Most of the companies I list are in the US; that would be a problem if you had
to take a face-to-face meeting, come in to integrate your deliverable, work
closely with the QA staff &c.

Most of my work since 1998 has been remote; of that, most of my clients I
never met in person, some I met just once or twice.

I have many more that I will add soon, particularly for countries other than
the US.

My experience is that oDesk and eLance are not worth the time required even to
browse their websites, let alone do the work they offer.

------
RomanPushkin
Start earning money. Don't do this promotional stuff unless you have earnings
covering your basic expenses. Start working on oDesk. It takes time to get a
first offer (it took me a month), but oDesk really works.

------
JSeymourATL
> how to market my services when the time is ripe. Ideas? Suggestions? Help?

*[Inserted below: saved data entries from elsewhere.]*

-- ==== Sys2Proof/WellFormed.lean ====
section
/-! DEFINITION. What makes a term of `Instr` an instruction of the manual: its fields pass every illegal-instruction
check of R239 (Machine/Legal.lean holds the table), and an event names a part that the device has. -/

namespace Sys2Proof

/-- The bounds of an event's arguments: wings, cores, ports, ranks, slots and queues of R1, R387, R411, R412; 16-bit ASIDs. -/
def Instr.eventOk : Instr → Bool
  | .pageFaultResolved c _ _ | .wappLand c _ | .quiescenceDone c | .dispatch c _ | .ckpt c _ | .recompute c _
  | .replayNext c | .ctxLoad c | .ctxSave c | .ctxSaveDone c | .ctxResume c | .ctxKill c | .ctxUnload c | .ctxUpool c
  | .bncrp c _ | .triggerActionComplete c _ _ => decide (c < 256)
  | .xputReceive a _ _ _ | .xgetRequest a _ _ | .remoteLineRequest a _ _ => decide (a < 65536)
  | .chunkArrival c => decide (c.ctx < 65536) && decide (c.group < 64)
  | .qrsv s q | .qdb s q | .queuePollTimer s q | .qreset s q _ | .cstopClear s q => decide (s < 256) && decide (q < 64)
  | .trgownWrite w i _ => decide (w < 4) && decide (i < 256)
  | .ctrownWrite w i _ => decide (w < 4) && decide (i < 1024)
  | .wingDrain w | .wingDrained w | .wingReset w | .wingResetDone w | .wingOnline w => decide (w < 4)
  | .retrain p | .retrainDone p | .spanctlDisable p _ => decide (p < 16)
  | .corectlDis c _ | .thermalSample c _ | .droopFlag c _ | .droopHoldExpiry c | .teamPlace _ _ c | .teamRestore _ c =>
      decide (c < 640)
  | .peerDeadTimeout r | .spanrjGo r _ | .idleFlit r => decide (r < 256)
  | _ => true

/-- Whether an instruction is encoded in a slot (R225), or is an event. -/
def Instr.isEvent : Instr → Bool
  | .handlerEntry .. | .pageFaultResolved .. | .wappLand .. | .quiescenceDone .. | .matrixOpComplete .. | .sleepExpiry ..
  | .collStagingGrant .. | .chunkArrival .. | .collTimeout .. | .xputReceive .. | .xgetRequest ..
  | .triggerActionComplete .. | .engineLand .. | .engineArrival .. | .fixupReplay .. | .copyYieldResume .. | .dispatch ..
  | .teamPlace .. | .teamRetire .. | .launchCommit .. | .poolFull .. | .irrevocablePublish .. | .prqDeadline ..
  | .saveDrainTimeout .. | .parkPreempt .. | .teamRestore .. | .hdmRead .. | .hdmWrite .. | .qrsv .. | .qdb ..
  | .queuePollTimer .. | .qreset .. | .ckpt .. | .recompute .. | .replayNext .. | .registerWrite .. | .ctxLoad ..
  | .ctxSave .. | .ctxSaveDone .. | .ctxResume .. | .ctxKill .. | .ctxUnload .. | .ctxUpool .. | .tlbMark ..
  | .tlbMarkDrained | .tlbConfirm .. | .bncrp .. | .trgownWrite .. | .ctrownWrite .. | .wingDrain .. | .wingDrained ..
  | .wingReset .. | .wingResetDone .. | .wingOnline .. | .rowretGo .. | .rowCopyDone | .retrain .. | .retrainDone ..
  | .spanctlDisable .. | .corectlDis .. | .peerDeadTimeout .. | .livenessFlood .. | .spanrjGo .. | .modeWrite ..
  | .eccChangeDone | .clockCapChange | .thermalSample .. | .droopFlag .. | .droopHoldExpiry .. | .powerOn | .deviceReset
  | .bootctlGo | .bootImageLoaded .. | .getVersion .. | .getCapabilities .. | .negotiateAlgorithms .. | .getDigests ..
  | .getCertificate .. | .challenge .. | .getMeasurements .. | .signTokenRefill | .longLatencyResult ..
  | .remoteLineRequest .. | .idleFlit .. | .powerLoss | .cstopClear .. => true
  | _ => false

/-- Well-formedness: R239 on an encoded instruction, the bounds of its arguments on an event. -/
def Instr.WellFormed (i : Instr) : Bool := i.fieldsOk && i.eventOk

end Sys2Proof
end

Put on your Sales/Business Development hat and go direct. Identify CIO/CTO's,
Directors of Engineering (people you can help) at companies you're interested
in. Linkedin can be a useful tool for research. Then call/email them to make
an introduction via Skype video.

Might suggest reading Weiss on client acquisition>
[http://www.goodreads.com/book/show/142757.How_to_Acquire_Cli...](http://www.goodreads.com/book/show/142757.How_to_Acquire_Clients)

------
v_ignatyev
As one suggested below, go oDesk. Create good profile, do few jobs for
excellent feedback and go bigger. Earn money. Better to use your money to re-
invest them into your projects or your future (your family, buying the home
for example).

I don't know how much do you spend monthly, but oDesk for me really works and
it's good alternative to even local jobs for me. Additionally it helped me
reach the global market and work for customers outside Russia where I live.

------
nowarninglabel
Start a blog with a focus on a particular piece of open-source software that
you work on (e.g. Drupal) and provide your contact info. Then try to get your
feed into some of the well read aggregators and followed on Twitter and such.
I get cold requests once a month from that alone and haven't blogged in over a
year, requests were more frequent when regularly blogging (note that I don't
freelance, I just get requests).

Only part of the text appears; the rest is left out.